Spero un orgoglio, anche a livello internazionale. E non parlo solo dal punto di vista della squadra, ma anche da quello societario. Con un progetto lungo e paziente abbiamo riportato alla città e ai tifosi una squadra consona alla storia di questo glorioso Club. E mi auguro che questo possa servire da modello anche per altre società.

Armani_Olimpia_gentile

GIORGIO ARMANI E LO SPORT

Dopo Athlete e Facce da sport una nuova mostra al Silos, Emotions of the Athletic Body, celebra il suo rapporto con lo sport. Che cosa l’affascina tanto?
Lo sport mi appassiona da quando ero ragazzo: all’inizio ero attratto soprattutto dall’eccitazione e dalla spettacolarità, ma con il tempo mi sono reso conto che c’era qualcosa di più profondo in gioco: lo sport è un’attività sociale, un modo di unire le persone. Ed è un’attività che si basa sull’idea della dedizione e dell’impegno, dimostra a che cosa gli esseri umani possono arrivare quando lavorano duramente per perfezionare un’abilità o un talento. Parlando da stilista, gli sportivi sono straordinari anche da un punto di vista fisico, il loro corpo è all’apice del vigore e della potenza, un fattore importante e affascinante.

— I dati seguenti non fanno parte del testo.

-- ==== Sys2Proof/Syntax.lean ====
section
/-! DEFINITION. The instructions: one constructor per row of spec/opcode_table.json (30_encoding.md R89, R104).
Twenty command words, then nine Modbus frames. -/

namespace Sys2Proof

/-- `SEL` of formats S and L (R82): 0 `TXBUF` with `TXLEN`, 1 `RXBUF` with `RXLEN`. -/
inductive BufSel where
  | tx
  | rx
  deriving DecidableEq, Repr

/-- `CLASS` of format F (R82, 43_scaling.md R182); the reserved numbers 6 and 7 have no name here. -/
inductive MClass where
  | power
  | current
  | voltage
  | pf
  | frequency
  | raw
  deriving DecidableEq, Repr

inductive Instr where
  | nop
  | srst
  | crcinit
  | crcbyte (imm8 : BitVec 8)
  | crcbuf (sel : BufSel) (len : BitVec 9)
  | crcapp
  | crcvfy (sel : BufSel)
  | addrconv
  | build
  | explen
  | parse
  | scalset (imm16 : BitVec 16)
  | scalld (idx : BitVec 7)
  | scalclr
  | resolve
  | scale16 (off : BitVec 7) (cls : MClass)
  | scale32 (off : BitVec 7) (cls : MClass)
  | p3fix
  | decode
  | filter
  /-- Request, function 3 (R92). Each frame keeps its CRC field as an operand: a frame a host or a device sends may
  carry a wrong one (70_reset_and_hazards.md R295; log 9). -/
  | reqReadHolding (dev : Byte) (waddr count crc : Half)
  /-- Request, function 4 (R92). -/
  | reqReadInput (dev : Byte) (waddr count crc : Half)
  /-- Request, function 6 (R93). -/
  | reqWriteSingle (dev : Byte) (waddr value crc : Half)
  /-- Request, function 16 (R94): count is the number of values, byte-count twice that. -/
  | reqWriteMultiple (dev : Byte) (waddr : Half) (values : List Half) (crc : Half)
  /-- Reply, function 3 (R95): byte-count is twice the number of registers. -/
  | rspReadHolding (dev : Byte) (regs : List Half) (crc : Half)
  /-- Reply, function 4 (R95). -/
  | rspReadInput (dev : Byte) (regs : List Half) (crc : Half)
  /-- Reply, function 6 (R96). -/
  | rspWriteSingle (dev : Byte) (waddr value crc : Half)
  /-- Reply, function 16 (R97). -/
  | rspWriteMultiple (dev : Byte) (waddr count crc : Half)
  /-- Error reply (R98): function-code byte with bit 7 set, then the exception code. -/
  | rspError (dev fn code : Byte) (crc : Half)
  deriving DecidableEq, Repr

/-- What an instruction is encoded as: a command word written to `CMD` (R80), or the bytes of a request frame or of a
reply frame (R91). -/
inductive Image where
  | command (w : Word)
  | frame (buf : BufSel) (bytes : List Byte)
  deriving DecidableEq, Repr

end Sys2Proof
end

Quale sport segue con maggiore passione?
Il basket. Sono ovviamente un gran tifoso dell’Olimpia EA7, una passione che è entrata a far parte della mia vita e che significa lavoro duro e grande impegno. Ma anche il calore e l’affetto che i tifosi di questa grande squadra ogni volta mi sanno regalare. È indubbiamente una grande soddisfazione, ma in tutto quello che faccio sono abituato a non sedermi sugli allori e questo vale a maggior ragione in un contesto così mutevole e competitivo come lo sport. Quando ho acquistato l’Olimpia, non mi sono mai illuso di trovare scorciatoie favorevoli, non mi sono mai fatto aggredire dallo sconforto e non ho mai perso la fiducia nei nostri mezzi. Dal 2014 abbiamo cominciato a raccogliere i frutti meritati per il grosso impegno profuso, ma sia io che tutta la squadra vogliamo che questo costituisca un punto di partenza, non di arrivo.